Obwohl ... Wer weiß? Er dachte in letzter Zeit oft, er würde verrückt werden.

Dumbledores Weg führte direkt wieder zu Elphias' Haus zurück, seine einzige Anlaufstelle, um das Nekronomikon aufzuspüren. In der einen Hand hielt er seinen Zauberstab, denn er wusste nicht, ob er seinen gelbäugigen Verfolger abgehängt hatte. Das Weidenkörbchen mit dem entstellten Kind schaukelte in seiner anderen Hand. Es schlummerte, wenn auch nicht friedlich. Die schrecklichen Deformitäten ließen einen solchen Ausdruck nicht zu.

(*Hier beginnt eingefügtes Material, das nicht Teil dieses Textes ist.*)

-- ==== Sys2Proof/Tests/Slice0.lean ====
section
/-! SUPPORT. Tests. Every expected value is a line of 95_test_vectors.md, by its conventions (a0 = 0x100, MEM_SIZE = 0x1000,
SYS_VECTOR = 0x40, IRQ_VECTOR = 0x80, DISK_BLOCK_SIZE = 16, IE = 0), the example of an
instruction's own rule (the words 0x08A30FFE of R111, 0x60830BDF of R140, 0xB840BFEA of R163, 0xBFFF8007 of R98), or worked out
from the rule of the instruction it is about. -/

open Sys2Proof Sys2Proof.Machine

namespace Sys2Proof.Tests

/-- The platform of 95_test_vectors.md; devices 5 and 9 are absent. -/
def platform : Config where
  memSize := 0x1000
  resetVector := 0
  resetIE := false
  sysVector := 0x40
  irqVector := 0x80
  hasIrq := true
  diskBlockSize := 16
  devices := .allBut [5, 9]
  div32 := .unsignedTruncating

/-- A state about to fetch from `a0`, with the registers and the memory given and an environment that has laid down the
answers of the IO vectors. -/
def start (a0 : Word) (regs : List (RegIdx × Word)) (mem : Memory) : State :=
  regs.foldl (fun s p => s.setReg p.1 p.2)
    { x := (Vector.replicate 64 0).set 63 a0
      ie := false
      s62 := 5
      s63 := 0x14
      halted := false
      mem := mem
      cfg := platform
      env := {
        irqLevels := [false, true]
        inAnswers := [0xAB]
        diskBytes := [0xA0, 0xA1, 0xA2, 0xA3, 0xA4, 0xA5, 0xA6, 0xA7, 0xA8, 0xA9, 0xAA, 0xAB, 0xAC, 0xAD, 0xAE, 0xAF]
        freeDrawn := 0
        events := [] } }

/-- The state of a vector: the word `w` at 0x100, about to be fetched. -/
def vector (w : Nat) (regs : List (RegIdx × Word)) (mem : Memory) : State :=
  (start 0x100 regs mem).withFetchWord 32 w

/-- One step of a vector. -/
def run (w : Nat) (regs : List (RegIdx × Word)) (mem : Memory) : Host.Outcome State Fault Refusal :=
  step (vector w regs mem)

/-- A register after a step that answers a state. -/
def reg (o : Host.Outcome State Fault Refusal) (k : RegIdx) : Option Word :=
  match o with
  | .next t => some (t.reg k)
  | _ => none

/-- Bytes of memory after a step that answers a state. -/
def bytes (o : Host.Outcome State Fault Refusal) (a n : Nat) : Option (List Byte) :=
  match o with
  | .next t => some (t.mem.readBytes a n)
  | _ => none

/-- The history after a step that answers a state. -/
def history (o : Host.Outcome State Fault Refusal) : Option (List Event) :=
  match o with
  | .next t => some t.env.events
  | _ => none

/-- The system state after a step that answers a state: `IE`, `S62`, `S63`, `halted`. -/
def system (o : Host.Outcome State Fault Refusal) : Option (Bool × Word × Word × Bool) :=
  match o with
  | .next t => some (t.ie, t.s62, t.s63, t.halted)
  | _ => none

/-- The fault of a step that faults. -/
def fault (o : Host.Outcome State Fault Refusal) : Option Fault :=
  match o with
  | .fault r => some r
  | _ => none

/-- The launch memory of the load vectors. -/
def loads : Memory := [(0x200, 0x80), (0x201, 0x01), (0x202, 0xFF), (0x203, 0x7F), (0x204, 0x12), (0x205, 0x34),
  (0x206, 0x56), (0x207, 0x78)]

/-! ### WellFormed: what each check refuses -/

theorem test_wf_refuses_reserved_shift : (Instr.mask ⟨1, 2, 3, .xor, .x1, 31⟩).wf = false := by decide
theorem test_wf_refuses_cmov_undefined_mode : (Instr.cmov ⟨1, 2, 3, .x3⟩).wf = false := by decide
theorem test_wf_refuses_cmp_undefined_mode : (Instr.cmp ⟨1, 2, 3, .x4⟩).wf = false := by decide
theorem test_wf_refuses_cjmp_undefined_mode : (Instr.cjmp ⟨1, 1, 1, .x5⟩).wf = false := by decide
theorem test_wf_refuses_last_undefined_mode : (Instr.cmp ⟨1, 2, 3, .x6⟩).wf = false := by decide
theorem test_wf_accepts_unused_fields :
    (Instr.ldw ⟨1, 2, 3, true, 0xFF⟩).wf = true ∧ (Instr.halt 0x7FFFFFF).wf = true := by decide

/-! ### Decoding: a word of each row with its fields as the spec writes them -/

theorem test_decode_ldb :
    decodeWord 0x00210704 = .ok (.ldb ⟨1, 2, 3, true, 4⟩) ∧ encode (.ldb ⟨1, 2, 3, true, 4⟩) = 0x00210704 := by decide
theorem test_decode_ldh :
    decodeWord 0x08A30FFE = .ok (.ldh ⟨5, 6, 7, true, 0xFE⟩) ∧ encode (.ldh ⟨5, 6, 7, true, 0xFE⟩) = 0x08A30FFE := by decide
theorem test_decode_ldw :
    decodeWord 0x103F8600 = .ok (.ldw ⟨1, 63, 3, false, 0⟩) ∧ encode (.ldw ⟨1, 63, 3, false, 0⟩) = 0x103F8600 := by decide
theorem test_decode_lde : decodeWord 0x1FFFFFFF = .ok (.lde 0x7FFFFFF) ∧ encode (.lde 0x7FFFFFF) = 0x1FFFFFFF := by decide
theorem test_decode_stb :
    decodeWord 0x20210601 = .ok (.stb ⟨1, 2, 3, false, 1⟩) ∧ encode (.stb ⟨1, 2, 3, false, 1⟩) = 0x20210601 := by decide
theorem test_decode_sth :
    decodeWord 0x28210602 = .ok (.sth ⟨1, 2, 3, false, 2⟩) ∧ encode (.sth ⟨1, 2, 3, false, 2⟩) = 0x28210602 := by decide
theorem test_decode_stw :
    decodeWord 0x302106FC = .ok (.stw ⟨1, 2, 3, false, 0xFC⟩) ∧ encode (.stw ⟨1, 2, 3, false, 0xFC⟩) = 0x302106FC := by decide
theorem test_decode_ste : decodeWord 0x38000000 = .ok (.ste 0) ∧ encode (.ste 0) = 0x38000000 := by decide
theorem test_decode_add :
    decodeWord 0x402106FF = .ok (.add ⟨1, 2, 3, false, 0xFF⟩) ∧ encode (.add ⟨1, 2, 3, false, 0xFF⟩) = 0x402106FF := by decide
theorem test_decode_mul :
    decodeWord 0x48210601 = .ok (.mul ⟨1, 2, 3, false, 1⟩) ∧ encode (.mul ⟨1, 2, 3, false, 1⟩) = 0x48210601 := by decide
theorem test_decode_div :
    decodeWord 0x50210600 = .ok (.div ⟨1, 2, 3, false, 0⟩) ∧ encode (.div ⟨1, 2, 3, false, 0⟩) = 0x50210600 := by decide
theorem test_decode_nor :
    decodeWord 0x5821040F = .ok (.nor ⟨1, 2, 2, false, 0x0F⟩) ∧ encode (.nor ⟨1, 2, 2, false, 0x0F⟩) = 0x5821040F := by decide
theorem test_decode_mask :
    decodeWord 0x60830BDF = .ok (.mask ⟨4, 6, 5, .xor, .sar, 31⟩) ∧ encode (.mask ⟨4, 6, 5, .xor, .sar, 31⟩) = 0x60830BDF := by decide
theorem test_decode_alu5 : decodeWord 0x68000000 = .ok (.alu5 0) ∧ encode (.alu5 0) = 0x68000000 := by decide
theorem test_decode_alu6 : decodeWord 0x70000000 = .ok (.alu6 0) ∧ encode (.alu6 0) = 0x70000000 := by decide
theorem test_decode_alu7 : decodeWord 0x78000000 = .ok (.alu7 0) ∧ encode (.alu7 0) = 0x78000000 := by decide
theorem test_decode_movi :
    decodeWord 0x80224684 = .ok (.movi ⟨1, 0x1234, 4⟩) ∧ encode (.movi ⟨1, 0x1234, 4⟩) = 0x80224684 := by decide
theorem test_decode_addi :
    decodeWord 0x882ACF00 = .ok (.addi ⟨1, 0x5678, 0⟩) ∧ encode (.addi ⟨1, 0x5678, 0⟩) = 0x882ACF00 := by decide
theorem test_decode_cmov :
    decodeWord 0x9021060A = .ok (.cmov ⟨1, 2, 3, .slt⟩) ∧ encode (.cmov ⟨1, 2, 3, .slt⟩) = 0x9021060A := by decide
theorem test_decode_cmp :
    decodeWord 0x98210602 = .ok (.cmp ⟨1, 2, 3, .lt⟩) ∧ encode (.cmp ⟨1, 2, 3, .lt⟩) = 0x98210602 := by decide
theorem test_decode_mov4 : decodeWord 0xA0000000 = .ok (.mov4 0) ∧ encode (.mov4 0) = 0xA0000000 := by decide
theorem test_decode_mov5 : decodeWord 0xA8000000 = .ok (.mov5 0) ∧ encode (.mov5 0) = 0xA8000000 := by decide
theorem test_decode_mov6 : decodeWord 0xB0000000 = .ok (.mov6 0) ∧ encode (.mov6 0) = 0xB0000000 := by decide
theorem test_decode_cjmp :
    decodeWord 0xB840BFEA = .ok (.cjmp ⟨2, 1, 0x1FF, .slt⟩) ∧ encode (.cjmp ⟨2, 1, 0x1FF, .slt⟩) = 0xB840BFEA := by decide
theorem test_decode_in :
    decodeWord 0xC0210601 = .ok (.inPort ⟨1, 2, 3, false, 1⟩) ∧ encode (.inPort ⟨1, 2, 3, false, 1⟩) = 0xC0210601 := by decide
theorem test_decode_out :
    decodeWord 0xC8210600 = .ok (.outPort ⟨1, 2, 3, false, 0⟩) ∧ encode (.outPort ⟨1, 2, 3, false, 0⟩) = 0xC8210600 := by decide
theorem test_decode_dskr :
    decodeWord 0xD02107FF = .ok (.dskr ⟨1, 2, 3, true, 0xFF⟩) ∧ encode (.dskr ⟨1, 2, 3, true, 0xFF⟩) = 0xD02107FF := by decide
theorem test_decode_dskw :
    decodeWord 0xD8210600 = .ok (.dskw ⟨1, 2, 3, false, 0⟩) ∧ encode (.dskw ⟨1, 2, 3, false, 0⟩) = 0xD8210600 := by decide
theorem test_decode_sys0 :
    decodeWord 0xE7FFFFFF = .ok (.sys0 0x7FFFFFF) ∧ encode (.sys0 0x7FFFFFF) = 0xE7FFFFFF := by decide
theorem test_decode_sys : decodeWord 0xE8000000 = .ok (.sys 0) ∧ encode (.sys 0) = 0xE8000000 := by decide
theorem test_decode_iret :
    decodeWord 0xF7FFFFFF = .ok (.iret 0x7FFFFFF) ∧ encode (.iret 0x7FFFFFF) = 0xF7FFFFFF := by decide
theorem test_decode_halt : decodeWord 0xF8123456 = .ok (.halt 0x123456) ∧ encode (.halt 0x123456) = 0xF8123456 := by decide
theorem test_decode_rejects_by_name :
    decodeWord 0x90210612 = .error .reservedBits ∧ decodeWord 0xB820FFB0 = .error .reservedBits ∧
      decodeWord 0x98210608 = .error .undefinedCompareMode ∧ decodeWord 0x60000060 = .error .reservedShiftMode := by decide
theorem test_decode_bytes : decode [0xBF, 0xFF, 0x80, 0x43, 0x00] = .ok (.cjmp ⟨63, 63, 2, .eq⟩, [0x00]) := by decide
theorem test_decode_table_word :
    decodeTableWord 32 0xF8000000 = some (.halt 0) ∧ decodeTableWord 32 0x90210702 = none := by decide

Schon wieder erwischte er sich, wie er grübelte, ob es wirklich wachsen sollte. Erwachsen werden. Er schüttelte seinen Kopf. Das lag nicht in seinem Entscheidungsbereich. Er würde sich kein Urteil anmaßen, nein, im Gegenteil, er würde es schützen und ein Aufwachsen ermöglichen. Wie könnte er sich sonst einen Humanisten nennen?

Elphias' kleines Häuschen auf dem Hügel sah schon, als es sich am Horizont abzeichnete, merkwürdig aus. Dumbledore musste wegen der weiten Appariergrenze noch ein ganzes Stück zu Fuß gehen. Er beeilte sich, dass ihm die Puste ausging, denn irgendetwas an dem verzerrten Anblick ließ sein Herz bis zum Hals schlagen. Das Dach saß nicht richtig auf den Wänden, die Winkel waren zu spitz und es hatte einen rot glühenden Schimmer, als würde es von der untergehenden Sonne angeleuchtet, die aber schon längst völlig hinter dem Horizont versunken war. Die Dachschindeln funkelten wie eine Wasseroberfläche. Es wirkte, als würde sich Lava über sie ergießen.

Dumbledore eilte noch schneller. Der Anblick war zu vertraut.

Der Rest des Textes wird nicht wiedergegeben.